The citation number 22 is an article intitled:" Is the metabolic syndrome an intracellular Cushing's state?", so the artcle confirm that the main cause of diabetes mellitus type 2 is subclinical cortisol excess then it says that cortisol play an important role in sugar absorption and diabetes, I also remeber that one of the (probably the main) symptom of metabolic syndrom is diabetes.The article later speaks about the enzyme that convert the inactive cortisone into the active cortisol, but that's not important for our discussion. If you want I can insert other articles.--158.194.199.13 (talk) 10:21, 24 October 2009 (UTC)
Now it is written:"Subclinical Cushing's syndrome is associated with diabetes mellitus type 2". Exactly like the article.--158.194.199.13 (talk) 11:11, 24 October 2009 (UTC)
It is absolutely false!!!!Again this story... All the article ARE COMPLETELY FREE! Indeed the link are already complete article which link to the PDF version too. Read better instead than making vandalism and removing COMPLETELY FREE SCIENTIFIC ARTCLES!--158.194.199.13 (talk) 17:37, 24 October 2009 (UTC)
Hi, I come from WP:3O. I am a molecular biologist (even if I do not work at all in endocrinology), so I hope to give a helpful opinion. My impressions are:
Hope it helps giving a correct frame to the dispute. I feel that the additions of the IP editor cannot be accepted as such, but it could be interesting to look for consensus about the opinion of the paper and then arrive at a correct wording for its inclusion. --Cyclopiatalk 18:21, 24 October 2009 (UTC)
First af all this is not academy but it is student dormitory...however concerning to the testosterone/cortisol issues you should know that there is full scientific consensus about it. If you do not believe: study more! You are molecular biologist, it means you should know that cortisol is the main antagonist of insulin...if you want to make professional and serious argumentations ok, if you want to say completely false and wrong things as you did: no. —Preceding unsigned comment added by 158.194.199.13 (talk) 03:16, 25 October 2009 (UTC)
I have inserted citations, if you remove them you make vandalism and you damage wikipedia and its readers. Study more instead than make vandalism! —Preceding unsigned comment added by 158.194.199.13 (talk) 03:20, 25 October 2009 (UTC)

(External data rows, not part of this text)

-- ==== Sys2Proof/Machine/State.lean ====
section
/-!
DEFINITION. Machine/State.lean: everything the manual gives the GZ16K to hold, as plain data. Plain registers stand
in one table keyed by control-space address; what the manual describes without a register of its own (copies, banks,
alignment, buffers, timers) has fields here. `Nat` counters of frames and of received things never wrap; where the
manual gives a width, the value is a bit vector or the writer bounds it.
-/
namespace Sys2Proof.Machine

/-- Reasons to stop. No command of this block stops: an access that the manual refuses is reported to its master
and the machine goes on, so the type has no constructor (nobody raises one; safe). -/
inductive Fault where
  deriving DecidableEq, Repr

/-- Reasons to refuse a command. -/
inductive Refusal where
  /-- Raised by the dispatcher for a command that has no meaning yet; safe. -/
  | notModelled (mnemonic : String)
  deriving DecidableEq, Repr

/-- The state of a shadowed change (R30, R33, R158). `dirty t`: written by tenant `t`. `pending c`: held by the
pending commit of issue number `c`. -/
inductive Change where
  | clean
  | dirty (t : Nat)
  | pending (c : Nat)
  deriving DecidableEq, Repr

/-- A pending commit (R28, R38). `id` is its issue number; `up` the rows its acceptance powered up (R172). -/
structure Commit where
  id : Nat
  tenant : Nat
  target : Word
  scope : BitVec 6
  up : List Nat
  deriving DecidableEq, Repr

/-- The two copies of a connection entry or selector; `bank` names the active one (R158). -/
structure Copies where
  c0 : Word
  c1 : Word
  bank : Bool
  deriving DecidableEq, Repr

/-- A pattern checker (R169, R170, R851). `mode` is the PAT_MODE acting, `hist` the newest 15 bits received since the
search began (newest first), `gen` the own generator's last 15 bits, `errs` the last 16 bytes' errors in SYNC. -/
structure Checker where
  mode : Nat
  sync : Bool
  good : Nat
  hist : List Bool
  gen : List Bool
  errs : List Bool
  prev : Option Byte
  expect : Byte
  deriving DecidableEq, Repr

def Checker.init : Checker := ⟨0, false, 0, [], [], [], none, 0⟩

/-- The fabric's state without registers. `out`: bytes transmitted in the current frame; `routed`: bytes to be
transmitted in the next; `src`: bytes that tone sources and generators present in the current frame (R166 to R168).
`rejected`: commits rejected since the last boundary, by tenant (R562).
`capWait`/`capRun`: a capture waits for the boundary, or has recorded so many frames (R185). -/
structure Fabric where
  conn : Tab Copies
  sel : Tab Copies
  out : Tab Byte
  routed : Tab Byte
  src : Tab Byte
  checkers : Tab Checker
  capWait : Bool
  capRun : Option Nat
  capSlot : Nat
  rowsDown : List Nat
  idleFrom : Tab Nat
  gateFrom : Nat
  rejected : Tab Nat
  deriving DecidableEq, Repr

/-- What an unlisted connection entry holds (R180): IDLE, byte 0xFF. -/
def connInit : Copies := ⟨0x00FF0000, 0x00FF0000, false⟩
/-- What an unlisted selector holds (R180). -/
def selInit : Copies := ⟨0, 0, false⟩

def Fabric.init : Fabric := ⟨[], [], [], [], [], [], false, none, 0, [], [], 0, []⟩

/-- The clock root (R79 to R92). `oscEn`: pin OSC_EN; `settling`: the settle count runs; `kept`: OSC_EN stayed high
through Brumation, so that the next start skips the settle time (R84); `pllOn`: the root PLL is enabled; `midFrame`: the
derived clocks stopped other than at a strobe (R89); `into`: AUD_CLK cycles of the frame that SYS_TIME is known to have
counted, at its last read or where it stopped (R73, R89). -/
structure Clocks where
  oscEn : Bool
  settling : Bool
  kept : Bool
  pllOn : Bool
  midFrame : Bool
  into : Nat
  deriving DecidableEq, Repr

/-- A reference candidate's monitor (R96 to R111). `age`: frames since its marker; `def_`: LOS or loss of alignment
of a REFIN in DATA mode; `fresh`: made failed at the next boundary (R136); `wtr`: frames left of its running timer;
`code`, `count`: the QL code last received and how often in succession; `ssmAge`: frames since an SSM nibble;
`err`: its last phase comparison; `sum`, `num`: comparisons of this update interval; `align`: alignment offset; `edges`:
rising edges of a REFIN in CLOCK mode since its last marker or since it was enabled (R98). -/
structure Cand where
  age : Nat
  losDef : Bool
  lofDef : Bool
  fresh : Bool
  freqBad : Bool
  wtr : Option Nat
  code : Nat
  count : Nat
  ssmAge : Nat
  err : Int
  sum : Int
  num : Nat
  align : Int
  failed : Bool
  edges : Nat
  deriving DecidableEq, Repr

def Cand.init : Cand := ⟨8800, false, false, false, false, none, 0, 0, 0, 0, 0, 0, 0, true, 0⟩

/-- The selector and the DPLL. `cfg`: the configuration registers that act, as the last boundary found them (R119);
`want`, `wantFree`: the selection evaluated at the last boundary, and whether it asks for free run; `take`, `takeFree`:
what this update interval boundary applies (R118); `kp`, `ki`: shifts of the last consistent pair; `kpWas`, `kiWas`:
those that the last DPLL_UPDATE found (R138); `integ`: I of R124; `inLock`, `outLock`: successive intervals within and
beyond; `held`: intervals left with the proportional path held (R130); `errZero`: the selected candidate failed (R125);
`due`: an update interval boundary has begun whose DPLL_UPDATE has not run; `secSum`, `secNum`, `secLocked`: the
second's steering words (R131); `forceBad`: the forced candidate that event 663 has reported. -/
structure Dpll where
  cfg : Tab Word
  want : Option Nat
  wantFree : Bool
  take : Option Nat
  takeFree : Bool
  kp : Nat
  ki : Nat
  kpWas : Nat
  kiWas : Nat
  integ : Int
  inLock : Nat
  outLock : Nat
  held : Nat
  errZero : Bool
  due : Bool
  secSum : Int
  secNum : Nat
  secLocked : Bool
  forceBad : Option Nat
  deriving DecidableEq, Repr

It is clear that low testosterone/cortisol ratio causes diabetes mellitus type 2, it is clear that testosterone repalcement therapy is the most safe and effective cure against this desease, it is clear some user like cyclopedia and wp...have not good faith because thay make vandalism by SCIENTIFIC ARTICLES REMOTION because probably they are paid form industries of medicines that are interested to sell low effective (but economically convenient) therapy as metformin.
In order to protect the freedom and the quality of informations and the NPOV content I ASK THE ADMINISTRATOR TO BAN OR TO STOP THAT USERS.

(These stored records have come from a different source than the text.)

-- ==== Sys2Proof/Machine/CoreOps.lean ====
section
/-!
DEFINITION. Machine/CoreOps.lean: what every core instruction shares (spec/11): counters of spec/15 that its cycles
and pulses advance, starting and restarting (R347, R454, R856, R857), the instruction cache and line buffer (R415 to
R428), fault entry (R436 to R439), interrupts pending (R429), and the request of a tail shed (R527, R528).
-/
namespace Sys2Proof.Machine

def State.pctr (s : State) (n k : Nat) : PCtr := tabGet (fun _ => PCtr.init) s.pctrs (n * 8 + k)
def State.setPctr (s : State) (n k : Nat) (c : PCtr) : State :=
  { s with pctrs := tabPut (fun _ => PCtr.init) s.pctrs (n * 8 + k) c }

/-- What one signal adds to a counter (R558): in edge mode a signal that becomes non-zero counts once. `level` says
that the signal stays at its value until the next report. -/
def PCtr.add (c : PCtr) (edge level : Bool) (amount : Nat) : PCtr :=
  if edge then
    if level then { c with val := c.val + (if c.prev || decide (amount = 0) then 0 else 1), prev := decide (amount ≠ 0) }
    else { c with val := c.val + min 1 amount }
  else { c with val := c.val + amount }

/-- Signals of R559 that are levels and hold across reports. -/
def levelSel (sel : Nat) : Bool := decide (sel = 1 ∨ sel = 2 ∨ sel = 3 ∨ sel = 4 ∨ sel = 5 ∨ sel = 13)

/-- The cycle in which the router delivers an overflow of core cycle `c - 1`, counted from the strobe: windows of 4 core
cycles anchored to it (R520, R570); on the FRC, of which a cycle is longer than a window, the next one. -/
def State.delivered (s : State) (n c : Nat) : Nat :=
  if n = 16 ∧ !(s.b F.CLK_EFT_SRC_CUR) then c else 4 * ((c - 1) / 4 + 1)

/-- A counter that passes its largest value in cycle `i` of a report asks for a sample, unless one is due (R570, R572):
the frame and cycle of the overflow, and the cycle of its delivery. -/
def State.sampleDue (s : State) (n i : Nat) (old new : PCtr) (sample : Bool) : PCtr :=
  let core := s.core n
  let at_ := core.fcyc + i - 1
  if sample && decide (old.val < 2 ^ 48 ∧ 2 ^ 48 ≤ new.val) && old.due.isNone then
    { new with
      due := some (if s.divRun then (s.frame + BitVec.ofNat 32 (at_ / 12288), at_ % 12288) else (s.frame, 0xFFFF))
      dueAt := core.cyc + (s.delivered n (core.fcyc + i) - core.fcyc), dueInstr := 0, ready := none }
  else new

/-- Core `n`'s counter `k` takes a report of the signal values of `t` cycles (R559, R561); `hold` keeps its value. A
level that overflows does so in the cycle that its value names, a pulse in the last. -/
def State.perfOne (s : State) (n k : Nat) (hold : Bool) (vals : List (Nat × Nat)) (t : Nat) : State :=
  let ctl := s.reg .PERF_CTL n k
  let sel := fieldOf ctl 0 6
  if sel = 0 then s
  else
    let total := vals.foldl (fun a v => if v.1 = sel then a + v.2 else a) 0
    if vals.any fun v => decide (v.1 = sel) then
      let c := s.pctr n k
      let c' := c.add (ctl.getLsbD 8) (levelSel sel) total
      let level := levelSel sel || decide (sel = 11)
      let i := if !level then t else if ctl.getLsbD 8 then min 1 t else min t (2 ^ 48 - c.val)
      s.setPctr n k (if hold || (s.reg .PERF_GLOBAL n).getLsbD k then { c' with val := c.val }
        else s.sampleDue n i c c' (ctl.getLsbD 9))
    else s

/-- Report the signal values of `t` cycles to core `n`'s four counters; they hold in DEBUG_HALT (R561). -/
def State.perf (s : State) (n : Nat) (vals : List (Nat × Nat)) (t : Nat := 0) : State :=
  [0, 1, 2, 3].foldl (fun s k => s.perfOne n k (decide ((s.core n).st = .dbg)) vals t) s

/-- Word 0 of a sample record (R572): the PC of a context, the counter and the skid. -/
def State.sampleWord (s : State) (n k : Nat) (hand : Bool) (skid : Nat) : Nat :=
  let core := s.core n
  (if hand then core.hand else core.main).pc.toNat + (if hand then 2 ^ 24 else 0) + k * 2 ^ 25 + skid * 2 ^ 27

/-- An instruction of core `n` has completed: samples count it, and one whose overflow has been delivered finds its
boundary (R570, R571). -/
def State.perfBoundary (s : State) (n : Nat) : State :=
  [0, 1, 2, 3].foldl (fun s k =>
    let c := s.pctr n k
    if c.due.isSome ∧ c.ready = none then
      let i := c.dueInstr + 1
      s.setPctr n k { c with
        dueInstr := i
        ready := if s.fabUp && decide (c.dueAt < (s.core n).cyc) then some (s.sampleWord n k (s.core n).doneIn (min 3 i))
          else none }
    else s) s

/-- A core that waits in `wev`, or has stopped, stands at a boundary: samples whose overflow has been delivered find it
there (R571). -/
def State.perfStand (s : State) (n : Nat) : State :=
  [0, 1, 2, 3].foldl (fun s k =>
    let c := s.pctr n k
    if c.due.isSome ∧ c.ready = none ∧ s.fabUp ∧ c.dueAt ≤ (s.core n).cyc then
      s.setPctr n k { c with ready := some (s.sampleWord n k (s.core n).inHandler (max 1 (min 3 c.dueInstr))) }
    else s) s

/-! ### Instruction cache -/

def cacheSets (n : Nat) : Nat := if n = 16 then 128 else 256

/-- Cycles of a fill or prefetch (R420, R448). -/
def State.fillTime (s : State) (n : Nat) : Nat :=
  if n = 16 ∧ !(s.b F.CLK_EFT_SRC_CUR) then 6 else 24

/-- The master code of a core's fetches (R496). -/
def fetchCode (n : Nat) : Nat := if n = 16 then 0x10 else n

/-- Is a line in the cache, and in which way? -/
def Core.hit (c : Core) (n line : Nat) : Option Nat :=
  let set := line % cacheSets n
  if (tabGet (fun _ => CLine.none) c.way0 set).tag = line + 1 then some 0
  else if (tabGet (fun _ => CLine.none) c.way1 set).tag = line + 1 then some 1 else none

/-- The copy of a line that a fetch would find (R422). -/
def Core.copyOf (c : Core) (n line : Nat) : Option (List Byte) :=
  let set := line % cacheSets n
  match c.hit n line with
  | some 0 => some (tabGet (fun _ => CLine.none) c.way0 set).bytes
  | some _ => some (tabGet (fun _ => CLine.none) c.way1 set).bytes
  | none => c.lb.bind fun b => if b.line = line ∧ b.left = 0 then some b.bytes else none

def Core.touch (c : Core) (n line way : Nat) : Core :=
  { c with lru := tabPut (fun _ => 0) c.lru (line % cacheSets n) (way + 1) }

/-- Put a line into the cache (R416, R423). -/
def Core.fill (c : Core) (pin : Bool) (n line : Nat) (bytes : List Byte) : Core :=
  let set := line % cacheSets n
  let way := if pin then 1 else if tabGet (fun _ => 0) c.lru set = 1 then 1 else 0
  let c := if way = 0 then { c with way0 := tabPut (fun _ => CLine.none) c.way0 set ⟨line + 1, bytes⟩ }
    else { c with way1 := tabPut (fun _ => CLine.none) c.way1 set ⟨line + 1, bytes⟩ }
  c.touch n line way

/-- Load lines of a running cache load whose time has come (R424, R426). -/
def State.loadLines (s : State) (n : Nat) : Nat → State
  | 0 => s
  | k + 1 =>
    let c := s.core n
    match c.load with
    | none => s
    | some l =>
      if l.done < l.total ∧ 24 * (l.done + 1) ≤ l.acc then
        let line := l.base + l.done
        let set := line % cacheSets n
        let ok := s.pondOn (line * 32) 32
        let r := if ok then s.eccRead (fetchCode n) 1 (wordsOf (line * 32) 32) else (s, false)
        let l' := { l with done := l.done + 1 }
        let c := { c with
          load := if l'.done = l'.total then none else some l'
          way0 := tabPut (fun _ => CLine.none) c.way0 set
            (if r.2 then ⟨line + 1, r.1.bytes (line * 32) 32⟩ else CLine.none) }
        let s1 := r.1.setCore n c
        let s2 := if r.2 then s1 else s1.setF F.CORE_ICACHE_LOAD_LOAD_ERR 1 n
        (if l'.done = l'.total then s2.setF F.CORE_ICACHE_LOAD_BUSY 0 n else s2).loadLines n k
      else s

/-- A prefetch ends: the line buffer takes its copy of the line, corrected (R474), or is emptied where a word cannot be
corrected or read (R421). -/
def State.lbDone (s : State) (n line : Nat) : State :=
  let r := if s.pondOn (line * 32) 32 then s.eccRead (fetchCode n) 1 (wordsOf (line * 32) 32) else (s, false)
  r.1.setCore n { r.1.core n with lb := if r.2 then some ⟨line, 0, r.1.bytes (line * 32) 32⟩ else none }

/-- The line buffer of core `n` as `k` cycles pass (R418). -/
def State.lbPass (s : State) (n k : Nat) : State :=
  let c := s.core n
  match c.lb with
  | none => s
  | some b =>
    if b.left = 0 then s
    else if b.left ≤ k then s.lbDone n b.line
    else s.setCore n { c with lb := some { b with left := b.left - k } }

/-- Let `k` cycles of core `n` pass: its count, which a debug halt freezes (R451), its prefetch and its cache load. -/
def State.pass (s : State) (n k : Nat) : State :=
  let c := s.core n
  let s1 := (s.setCore n { c with
    cyc := if c.st = .dbg then c.cyc else c.cyc + k, fcyc := c.fcyc + k
    load := c.load.map fun l => { l with acc := l.acc + k } }).lbPass n k
  match c.load with
  | none => s1
  | some l => s1.loadLines n l.total

/-- The outcome of a fetch: the stall it adds, and a fault code if it failed (R367, R415 to R421). -/
inductive Fetch where
  | ok (stall : Nat)
  | fault (code stall : Nat)
  deriving DecidableEq, Repr

/-- A fetch outcome with more stall before it. -/
def Fetch.later (k : Nat) : Fetch → Fetch
  | .ok stall => .ok (k + stall)
  | .fault code stall => .fault code (k + stall)

/-- AON RAM as the eft sees it (R444). -/
def inAon (n a : Nat) : Bool := decide (n = 16 ∧ 0x00FF0000 ≤ a ∧ a < 0x01000000)

/-- A running cache load goes on to its end (R424); the cycles that it takes. -/
def State.endLoad (s : State) (n : Nat) : State × Nat :=
  let c := s.core n
  match c.load with
  | some l => ((s.setCore n { c with load := some { l with acc := max l.acc (24 * l.total) } }).loadLines n l.total,
      24 * l.total - l.acc)
  | none => (s, 0)

/-- A fill of a missed line: a running prefetch is abandoned (R420). -/
def State.fillNow (s : State) (n line : Nat) (pin : Bool) : State × Fetch :=
  let c := s.core n
  let s := (s.setCore n { c with lb := c.lb.bind fun b => if b.left = 0 then some b else none }).perf n [(10, 1)]
  if !(s.pondOn (line * 32) 32) then (s, .fault 7 (s.fillTime n))
  else
    match s.eccRead (fetchCode n) 1 (wordsOf (line * 32) 32) with
    | (s1, true) => (s1.setCore n ((s1.core n).fill pin n line (s1.bytes (line * 32) 32)), .ok (s.fillTime n))
    | (s1, false) => (s1, .fault 8 (s.fillTime n))

/-- A miss (R420): it waits until a running load ends (R425). -/
def State.fillLine (s : State) (n line : Nat) (pin : Bool) : State × Fetch :=
  let r := s.endLoad n
  let f := r.1.fillNow n line pin
  (f.1, f.2.later r.2)

/-- The line buffer's line moves into the cache (R418). -/
def State.takeLine (s : State) (n line : Nat) (pin : Bool) (bytes : List Byte) : State :=
  s.setCore n ({ s.core n with lb := none }.fill pin n line bytes)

I also remember to the administrators that a diabetes mellitus article without cortisol/testosterone argoments is false and low scientific. If my sentences will be removed wikipedia reliability will slow down and the vandalistic remotion of articles will win... —Preceding unsigned comment added by 158.194.199.13 (talk) 03:43, 25 October 2009 (UTC)
I've appreciated your comment, but I think you did a basic mistake: the extreme importance of low testosterone/cortisol (or also IGF-I/cortisol) ratio on diabetes mellitus type 2 development is a fact accepted from ALL SCIENTISTS AND DOCTORS! No discussion! It is not frontier science or fringe science! It is an undisputed fact since 1932. You will never find some article that denies this fact.
In order to understand this extreme importance of testosterone/cortisol on diabetes, let's consider other facts:
Fot the upward reason I really think that deleting testosterone/cortisol issues in the diabetes mellitus article is against the wikipedia pillars, because it is a lack of freedom and correctness of contents.--Testosterone vs diabetes (talk) 10:27, 25 October 2009 (UTC)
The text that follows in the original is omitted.